%%

/-! ### Bank operations (spec/11 R217-R220) -/

/-- Does a BAU home every byte, here or on another module. -/
def bauAny (l : List Seg) : Bool := l.all fun x => bauHomed (localPa x.pa)
def bankTyBytes (t : BankTy) : Nat := if t = .i64 then 8 else 4
/-- A bank atomic: a release and an acquire at its scope; the old value comes back to s[d]. -/
def bankSlot (s : State) (op : BankOp) (d a b : Reg) (ty : BankTy) : State :=
  let n := bankTyBytes ty
  let r := fun (k : Issue) => dataSegs s k.n .b { r := true, w := true } (k.rs a) n
  memSlot s (snames [d, a, b]) (snames (if op = .cas then [d, a, b] else [a, b])) .b .ld true
    (fun k => [misaligned (k.rs a) n, xtrap 2 (r k),
      if bauAny (segsOk (r k)) then none else some { cause := .permission, addr := (k.rs a).toNat, xlat := 1 + 2 * 32 }])
    fun k => { id := 0, path := .b, kind := .bank op ty (k.rs b) (k.rs d) (scalarDest k d), acq := true, rel := true, segs := segsOk (r k) }

def execBadd (d a b : Reg) (ty : BankTy) (s : State) : Host.Outcome State Fault Refusal := .next (bankSlot s .add d a b ty)
def execBmin (d a b : Reg) (ty : BankTy) (s : State) : Host.Outcome State Fault Refusal := .next (bankSlot s .min d a b ty)
def execBmax (d a b : Reg) (ty : BankTy) (s : State) : Host.Outcome State Fault Refusal := .next (bankSlot s .max d a b ty)
def execBand (d a b : Reg) (ty : BankTy) (s : State) : Host.Outcome State Fault Refusal := .next (bankSlot s .and d a b ty)
def execBor (d a b : Reg) (ty : BankTy) (s : State) : Host.Outcome State Fault Refusal := .next (bankSlot s .or d a b ty)
def execBxor (d a b : Reg) (ty : BankTy) (s : State) : Host.Outcome State Fault Refusal := .next (bankSlot s .xor d a b ty)
def execBswp (d a b : Reg) (ty : BankTy) (s : State) : Host.Outcome State Fault Refusal := .next (bankSlot s .swap d a b ty)
def execBcas (d a b : Reg) (ty : BankTy) (s : State) : Host.Outcome State Fault Refusal := .next (bankSlot s .cas d a b ty)

def accVbred (f : Fmt) : Bool := f = .f32 || f = .f16 || f = .bf16 || f = .i32 || f = .z32 || f = .i16 || f = .z16
def execVbred (a b : Reg) (op : RedOp) (s : State) : Host.Outcome State Fault Refusal :=
  let r := fun (k : Issue) => dataSegs s k.n .b { r := true, w := true } (k.rs a) 512
  .next (memSlot s (vnames 1 [b] ++ snames [a]) (vnames 1 [b] ++ snames [a]) .b .st true
    (fun k => [misaligned (k.rs a) 512, xtrap 2 (r k),
      if bauAny (segsOk (r k)) then none else some { cause := .permission, addr := (k.rs a).toNat, xlat := 1 + 2 * 32 }] ++ portChecks s k.n [b] [])
    (fun k => { id := 0, path := .b, kind := .vbred op (fmtVF k.fmt), rel := true, data := (peekVec s k 1 [b] b).toNat, segs := segsOk (r k) })
    (fun k => portPath s k.n [b] [])
    (fun k => accVbred (fmtVF k.fmt)) fun k s => popVecs s k [b])

/-! ### Fences and monitors (spec/11 R221-R223) -/

/-- Operations in flight of the sequencer on a path, at a scope. -/
def pathDeps (s : State) (n : Nat) (p : Path) (sc : Scope) : List Dep := (openOn s n p).map fun i => ⟨i, sc⟩
/-- Earlier S-path loads and bank atomics: what `fence.acq` makes acquires. -/
def loadDeps (s : State) (n : Nat) : List Dep := ((s.seq n).acc.filter fun a => match a.kind with
  | .load _ _ _ => a.path = .s
  | .bank _ _ _ _ _ => true
  | _ => false).map fun a => ⟨a.id, .core⟩
/-- The orders a fence puts in force: as a release it also goes before every later write (spec/10 R195, R198). -/
def fenceOrders (s : State) (n : Nat) (kind : FenceKind) (sc : Scope) : List Order :=
  let rel : Order := { paths := [.s, .b], after := releaseDeps s n sc, reads := false, hold := true }
  let later : Order := { paths := allPaths, after := releaseDeps s n sc, reads := false }
  let acq : Order := { paths := allPaths, after := loadDeps s n, hold := true }
  let full : Order := { paths := [.s, .b], after := releaseDeps s n sc, hold := true }
  match kind with
  | .rel => [rel, later] | .acq => [acq] | .full => [full, later, acq]

/-- Orders accesses; itself starts none and raises no counter. -/
def execFence (k : FenceKind) (s : State) : Host.Outcome State Fault Refusal :=
  .next (slot s (fun _ => {}) fun i s =>
    let s := s.modSeq i.n fun q => { q with ordered := true }
    let s := if k = .acq then s else advanceClock s (dieOf (coreOf i.n)) i.scope
    s.modIssue fun x => { x with orders := x.orders ++ fenceOrders s i.n k i.scope })

/-- Accesses on p from earlier bundles before accesses on q of later ones (spec/10 R202); in force from the next bundle. -/
def execXfence (p q : Path) (s : State) : Host.Outcome State Fault Refusal :=
  .next (slot s (fun _ => {}) fun i s =>
    let old := (pathDeps s i.n p i.scope).filter fun d => d.id < i.firstId
    s.modIssue fun x => { x with orders := x.orders ++ [{ paths := [q], after := old, hold := true }] })

/-- Arm the watch on a line (spec/10 R205). -/
def execMon (a : Reg) (s : State) : Host.Outcome State Fault Refusal :=
  .next (slot s (fun k =>
      { names := snames [a], reads := snames [a]
        checks := [xtrap 0 (dataSegs s k.n .s { r := true } (k.rs a) 1)] })
    fun k s =>
      let l := segsOk (dataSegs s k.n .s { r := true } (k.rs a) 1)
      let x := l.headD { va := 0, pa := 0, len := 1, at_ := 0 }
      let line := if x.fab then x.pa else copyAddr s (dieOf (coreOf k.n)) (localPa x.pa) x.frame x.atomic
      let s := installSegs s (coreOf k.n) .dtlb (asidOf s k.n) l
      s.modSeq k.n fun q => { q with watch := some (line / 128 * 128, (k.rs a).toNat / 128 * 128, false) })

/-! ### Transaction barriers and join objects (spec/19 R362, R363, spec/13 R267) -/

/-- An update of a barrier or join object by its BAU: a release and an acquire, counted in ST. -/
def updateSlot (s : State) (a b : Reg) (own : Issue → List (Option Trap)) (al len : Nat) (kind : Issue → AccKind) (sc : Issue → Scope) : State :=
  let r := fun (k : Issue) => barrierSegs s k.n { r := true, w := true } (k.rs a) len
  slot s (fun k =>
    { names := snames [a, b], reads := snames [a, b]
      ready := (s.seq k.n).room .st && !heldBack s k.n .b true
      checks := own k ++ bankChecks s k.n { r := true, w := true } (k.rs a) al len 2 }) fun k s =>
    let s := installSegs s (coreOf k.n) .dtlb (asidOf s k.n) (segsOk (r k))
    startAccess s k.n k.pc k.pos k.held { id := 0, path := .b, kind := kind k, acq := true, rel := true, scope := sc k, segs := segsOk (r k) }

def execTbinit (a b : Reg) (s : State) : Host.Outcome State Fault Refusal :=
  .next (updateSlot s a b (fun k => [need ((k.rs b).toNat % 2 ^ 20 ≠ 0) .reservedField]) 32 32
    (fun k => .tb (.init ((k.rs b).toNat % 2 ^ 20))) fun k => k.scope)
def execTbexp (a b : Reg) (s : State) : Host.Outcome State Fault Refusal :=
  .next (updateSlot s a b (fun _ => []) 32 32 (fun k => .tb (.expect ((k.rs b).toNat % 2 ^ 32))) fun k => k.scope)
def execTbarv (a b : Reg) (s : State) : Host.Outcome State Fault Refusal :=
  .next (updateSlot s a b (fun _ => []) 32 32 (fun k => .tb (.arrive (if b = 0 then 1 else (k.rs b).toNat % 2 ^ 20))) fun k => k.scope)
def execJinit (a b : Reg) (s : State) : Host.Outcome State Fault Refusal :=
  .next (updateSlot s a b (fun _ => []) 64 64 (fun k => .jinit (k.rs b)) fun _ => .module)

/-! ### Fill (spec/11 R225) -/

def execFill (a b : Reg) (p : Bool) (s : State) : Host.Outcome State Fault Refusal :=
  let r := fun (k : Issue) => segs s (coreOf k.n) .etlb (asidOf s k.n) .x { w := true } (k.rs a).toNat 512
  .next (slot s (fun k =>
      { names := snames [a] ++ vnames 1 [b], reads := snames [a] ++ vnames 1 [b]
        ready := (s.seq k.n).room .xf && !heldBack s k.n .x true && portPath s k.n [b] []
        checks := [misaligned (k.rs a) 64, xtrap 6 (r k)] ++ portChecks s k.n [b] [] })
    fun k s =>
      let v := peekVec s k 1 [b] b
      let s := popVecs s k [b]
      let earlier := ((s.seq k.n).acc.filter fun x => x.kind = .fill).map fun x => (⟨x.id, .core⟩ : Dep)
      let id := s.nextId
      let s := issueAccess s k .etlb { id := 0, path := .x, kind := .fill, data := v.toNat, segs := segsOk (r k) }
      let s := s.modSeq k.n fun q => { q with acc := q.acc.map fun x => if x.id = id then { x with after := x.after ++ earlier } else x }
      if p then s.ws k a (k.rs a + 512) else s)

end Sys2Proof.Machine
end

%%

**Work request**. The response should be the listing above, limited to the lines between the one holding "(fun k => accVbred" and the one holding "match kind with", inclusive, reproduced exactly.

**Written solution**.
    (fun k => accVbred (fmtVF k.fmt)) fun k s => popVecs s k [b])

/-! ### Fences and monitors (spec/11 R221-R223) -/

/-- Operations in flight of the sequencer on a path, at a scope. -/
def pathDeps (s : State) (n : Nat) (p : Path) (sc : Scope) : List Dep := (openOn s n p).map fun i => ⟨i, sc⟩
/-- Earlier S-path loads and bank atomics: what `fence.acq` makes acquires. -/
def loadDeps (s : State) (n : Nat) : List Dep := ((s.seq n).acc.filter fun a => match a.kind with
  | .load _ _ _ => a.path = .s
  | .bank _ _ _ _ _ => true
  | _ => false).map fun a => ⟨a.id, .core⟩
/-- The orders a fence puts in force: as a release it also goes before every later write (spec/10 R195, R198). -/
def fenceOrders (s : State) (n : Nat) (kind : FenceKind) (sc : Scope) : List Order :=
  let rel : Order := { paths := [.s, .b], after := releaseDeps s n sc, reads := false, hold := true }
  let later : Order := { paths := allPaths, after := releaseDeps s n sc, reads := false }
  let acq : Order := { paths := allPaths, after := loadDeps s n, hold := true }
  let full : Order := { paths := [.s, .b], after := releaseDeps s n sc, hold := true }
  match kind with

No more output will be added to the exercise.